Niye hálá "Capital" yerlilerin başında? Derginin içini biraz karıştırınca anlıyorsunuz. Derginin deneyimli Genel Yayın Yönetmeni Rauf Ateş, aylık ekonomi dergileri kategorisindeki büyük rekabete rağmen Capital’i "iş dünyasının değişen vizyonunun, sorunlarının, gelişmelerinin" tam göbeğinde tutmayı başarıyor.
Rauf Ateş’in kapital başarısını anlamak için de bence Hayat yayınlarından yeni çıkan "Şirket Doktoru" kitabını okumak gerekiyor.
Rauf Ateş "Şirket Doktoru" kitabında kendine her boyutta şirketlerden gelen 222 kritik soruya yanıt vermiş.

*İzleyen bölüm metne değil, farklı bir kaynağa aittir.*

-- ==== Sys2Proof/Machine/Flags.lean ====
section
/-! DEFINITION. The error codes and the three fields of STATUS, the block's only flags (R23, R265, R266, R270). -/

namespace Sys2Proof.Machine

open Sys2Proof

/-- The code of an error, the value of `STATUS.ERR` (R265). -/
def Err.code : Err → BitVec 8
  | .ioFailure => 1
  | .outOfMemory _ => 2
  | .corruptedTree _ => 3
  | .unexpectedEof _ => 4
  | .unsupportedFileType => 5
  | .positionFailure _ => 6
  | .illegalCommand _ => 16
  | .badOperand _ => 17
  | .cursorState _ => 18
  | .noCode _ => 19
  | .emptyInput => 20
  | .freqOverflow => 21

/-- The value EINFO takes with an error (R266). -/
def Err.info : Err → Reg
  | .ioFailure => 0
  | .outOfMemory sub => BitVec.ofNat 64 sub
  | .corruptedTree sub => BitVec.ofNat 64 sub
  | .unexpectedEof bits => BitVec.ofNat 64 bits
  | .unsupportedFileType => 0
  | .positionFailure off => off
  | .illegalCommand v => v
  | .badOperand sub => BitVec.ofNat 64 sub
  | .cursorState sub => BitVec.ofNat 64 sub
  | .noCode slot => BitVec.ofNat 64 slot
  | .emptyInput => 0
  | .freqOverflow => 0

/-- `FIRSTERR` after a command that ends with the code `c` (R23, R270). -/
def firstErrAfter (sticky : Bool) (old c : BitVec 8) : BitVec 8 := if sticky then old else c

/-- The register STATUS as the host reads it; the reserved bits read as 0 (R23). -/
def statusWord (err : BitVec 8) (sticky : Bool) (firstErr : BitVec 8) : Reg :=
  (0 : BitVec 40) ++ firstErr ++ (0 : BitVec 7) ++ BitVec.ofBool sticky ++ err

end Sys2Proof.Machine
end

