/-- The file as a flush of a write cursor would leave it (R71, R124). -/
def image (ch : Chan) : List Byte :=
  if pendingBytes ch.cur = 0 then fileBytes ch
  else overlay ch.env.freeIx (fileBytes ch) ch.cur.fpos (ch.cur.buf.take (pendingBytes ch.cur))

/-- The byte whose buffer bits are the first eight of `s`, 0 where `s` has none (R65). -/
def byteOfBits (s : Bits) : Byte := (setBits [0] 0 (s.take 8)).getD 0 0

/-- A bit sequence as bytes, the unused bits of a partial last byte 0 (R65, R123). -/
def packBits (s : Bits) : List Byte := (List.range ((s.length + 7) / 8)).map fun i => byteOfBits (s.drop (8 * i))

/-- A file after the bits `s` are written at bit address `p`: the bits before `p`, then `s`, the last byte filled up with
zeros, then the bytes after it as they were (R63, R65, R123). -/
def written (B : List Byte) (p : Nat) (s : Bits) : List Byte :=
  if s = [] then B else packBits ((bytesBits B).take p ++ s) ++ B.drop ((p + s.length + 7) / 8)

/-- The words of a bit stream, tail word last (R150): the bits cut into pieces of `WBITS`. -/
def words (w : WordSize) : Nat → Bits → List (WordBytes × Nat)
  | 0, _ => []
  | fuel + 1, bits =>
    if bits = [] then []
    else
      (wordOfBits (bits.take (Config.wbits w)), (bits.take (Config.wbits w)).length) ::
        words w fuel (bits.drop (Config.wbits w))

/-- The words of a whole bit stream (R150). -/
def wordsOf (w : WordSize) (bits : Bits) : List (WordBytes × Nat) := words w bits.length bits

/-- The full words of a stream. -/
def fullWords (w : WordSize) (bits : Bits) : List (WordBytes × Nat) :=
  (wordsOf w bits).filter fun p => p.2 = Config.wbits w

/-- A lawful block with a cursor that is ready to read: open for read, its store accesses not to fail. -/
structure Readable (s : State) (k : Fin Config.curSlots) : Prop where
  inv : Inv s
  isOpen : (s.cur k).isOpen = true
  mode : (s.cur k).mode = .read
  noFail : noFail s.env

/-- A lawful block with a cursor that is ready to write `n` bits: open for write, at most at the end of its file (R63),
its store accesses not to fail, and the file not to pass `MAX_FILE_BYTES`. -/
structure Writable (s : State) (k : Fin Config.curSlots) (n : Nat) : Prop where
  inv : Inv s
  isOpen : (s.cur k).isOpen = true
  mode : (s.cur k).mode = .write
  noHole : (s.cur k).fpos ≤ (fileBytes (s.chan k)).length
  noFail : noFail s.env
  fits : absBitPos (s.cur k) + n ≤ 8 * s.env.par.maxFileBytes

/-! ## What a command leaves alone -/

/-- One byte of the backing store (R61): byte `off` of file `f`. -/
def Env.byteAt (e : Env) (f : BitVec 16) (off : Nat) : Option Byte := (e.file f).bind fun b => b[off]?

/-- The cursors other than `k` are untouched, and `k` keeps its binding. -/
structure OnlyCursor (s t : State) (k : Fin Config.curSlots) : Prop where
  others : ∀ j, j ≠ k → t.cur j = s.cur j
  isOpen : (t.cur k).isOpen = (s.cur k).isOpen
  mode : (t.cur k).mode = (s.cur k).mode
  fid : (t.cur k).fid = (s.cur k).fid
  bufsz : (t.cur k).bufsz = (s.cur k).bufsz

/-- The cursors other than `k` and `m` are untouched, and these two keep their bindings. -/
structure OnlyCursors (s t : State) (k m : Fin Config.curSlots) : Prop where
  others : ∀ j, j ≠ k → j ≠ m → t.cur j = s.cur j
  isOpen : ∀ j, (t.cur j).isOpen = (s.cur j).isOpen
  mode : ∀ j, (t.cur j).mode = (s.cur j).mode
  fid : ∀ j, (t.cur j).fid = (s.cur j).fid
  bufsz : ∀ j, (t.cur j).bufsz = (s.cur j).bufsz
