/-! ## Words and histogram (41_wordalphabet_histogram.md) -/

/-- R150, R66: the words of a stream joined are the stream; every word but the last has `WBITS` bits, the last has 1 to
`WBITS`; unused bits of a word are 0. The slot of a full word and the word of a slot are inverse to each other. -/
def Obligations.WordsOfStream : Prop :=
  ∀ (w : WordSize) (bits : Bits),
    (wordsOf w bits).flatMap (fun p => wordBits p.1 p.2) = bits ∧
    (∀ p ∈ (wordsOf w bits).dropLast, p.2 = Config.wbits w) ∧
    (∀ p ∈ wordsOf w bits, 1 ≤ p.2 ∧ p.2 ≤ Config.wbits w ∧ wordClear p.1 p.2 = true) ∧
    (∀ v, v < Config.tailIdx w → widx w (idxword w v) = v ∧ wordClear (idxword w v) (Config.wbits w) = true) ∧
    ∀ x, wordClear x (Config.wbits w) = true → widx w x < Config.tailIdx w ∧ idxword w (widx w x) = x

/-- R151: HCLR clears the histogram and the tail word. R168: TBINIT frees every node and empties the heap. -/
def Obligations.ClearsEmptyTables : Prop :=
  (∀ s, (∃ t, exec .hclr s = .next t ∧
    t = { s with freq := t.freq, tail := ⟨false, ⟨0, 0⟩, 0⟩, err := 0, einfo := 0 } ∧ ∀ i, t.freqAt i = 0) ∧
    encodeWord .hclr = 0x20000000) ∧
  ∀ s, exec .tbinit s = .next { s with nodes := [], root := none, heap := [], err := 0, einfo := 0 } ∧
    encodeWord .tbinit = 0x30000000

/-- R152: HSCAN counts the words of the pending stream, from an empty histogram, and records the tail word. -/
def Obligations.HscanCountsWords : Prop :=
  ∀ s ca k, s.cursorOf? ca = some k → Readable s k → ∃ t, exec (.hscan ca) s = .next t ∧
    t = { s with
      freq := t.freq, tail := t.tail, a0 := BitVec.ofNat 64 (fullWords s.w (pending (s.chan k))).length, a1 := t.a1
      cursors := t.cursors, env := t.env, err := 0, einfo := 0 } ∧
    (∀ v, v < Config.tailIdx s.w → t.freqAt v = BitVec.ofNat 64
      ((fullWords s.w (pending (s.chan k))).filter fun p => widx s.w p.1 = v).length) ∧
    (∀ p, (wordsOf s.w (pending (s.chan k))).getLast? = some p → p.2 < Config.wbits s.w →
      t.tail = ⟨true, p.1, p.2⟩ ∧ t.freqAt (Config.tailIdx s.w) = 1 ∧ t.a1 = BitVec.ofNat 64 p.2) ∧
    ((∀ p ∈ wordsOf s.w (pending (s.chan k)), p.2 = Config.wbits s.w) →
      t.tail = ⟨false, ⟨0, 0⟩, 0⟩ ∧ t.freqAt (Config.tailIdx s.w) = 0 ∧ t.a1 = 0) ∧
    OnlyCursor s t k ∧ Delivered s t k (pending (s.chan k)).length

/-- R153: FRD reads one bucket. R154: FWR writes one bucket, and the tail word with the tail's bucket; the tail descriptor
is read for that bucket only. -/
def Obligations.BucketAccess : Prop :=
  (∀ s, (Config.nsym s.w ≤ s.a0.toNat → exec .frd s = .next (failed s 17 0)) ∧
    (s.a0.toNat < Config.nsym s.w →
      exec .frd s = .next { s with a0 := s.freqAt s.a0.toNat, err := 0, einfo := 0 }) ∧
    encodeWord .frd = 0x22000000) ∧
  ∀ s x len, Machine.Inv s → x = ⟨s.a2.extractLsb' 0 8, s.a2.extractLsb' 8 8⟩ → len = (s.a2.extractLsb' 16 5).toNat →
    (Config.nsym s.w ≤ s.a0.toNat → exec .fwr s = .next (failed s 17 0)) ∧
    (s.a0.toNat = Config.tailIdx s.w →
      (s.a2.extractLsb' 21 43 ≠ 0 ∨ Config.wbits s.w ≤ len ∨ (∃ j, len ≤ j ∧ j < 16 ∧ bufbit [x.b0, x.b1] j = true)) →
      exec .fwr s = .next (failed s 17 1)) ∧
    (s.a0.toNat < Config.nsym s.w →
      (s.a0.toNat = Config.tailIdx s.w → s.a2.extractLsb' 21 43 = 0 ∧ len < Config.wbits s.w ∧
        ∀ j, len ≤ j → j < 16 → bufbit [x.b0, x.b1] j = false) →
      ∃ t, exec .fwr s = .next t ∧
        t = { s with
          freq := t.freq, tail := if s.a0.toNat = Config.tailIdx s.w then ⟨true, x, len⟩ else s.tail, err := 0
          einfo := 0 } ∧
        t.freqAt s.a0.toNat = s.a1 ∧ ∀ j, j ≠ s.a0.toNat → t.freqAt j = s.freqAt j) ∧
    encodeWord .fwr = 0x23000000

/-! ## The tree builder (42_treebuilder.md) -/

/-- R166, R167, R170: `HeapInsert` and `HeapExtract` keep the heap property and the entries; `HeapExtract` returns an entry
of least frequency; so of two nodes extracted in a row the first is the left child. -/
def Obligations.HeapLaws : Prop :=
  ∀ (F : Nat → Nat) (n : Nat) (h : List Nat), heapOrdered F h →
    (heapOrdered F (heapInsert F n h) ∧ (heapInsert F n h).Perm (n :: h)) ∧
    ∀ top rest, h = top :: rest →
      heapOrdered F (heapRest F rest) ∧ (heapRest F rest).Perm rest ∧ (∀ x ∈ rest, F top ≤ F x) ∧
      ∀ b rest', heapRest F rest = b :: rest' → mergeOrder F top b = (top, b)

Sorular aile şirketi yönetiminden holding yönetimine, pazarlamadan girişimciliğe kadar geniş bir alanı kapsıyor.
Ateş, sorulara yanıt verirken sadece kendi bilgi ve deneyimiyle de sınırlı kalmamış, Al Ries, Costas Markides, Don Schultz, John Ward, Steve Rinkin, Jack Trout, Jagdish Sheth gibi dünya çapında gurulardan da görüşler almış. Bu görüşler kitabı okumayı oldukça keyifli ve yararlı hala getirmiş.
Büyümek isteyen her şirkete yukardaki dergiler ve Rauf Ateş’in yeni kitabı ısrarla önerilir.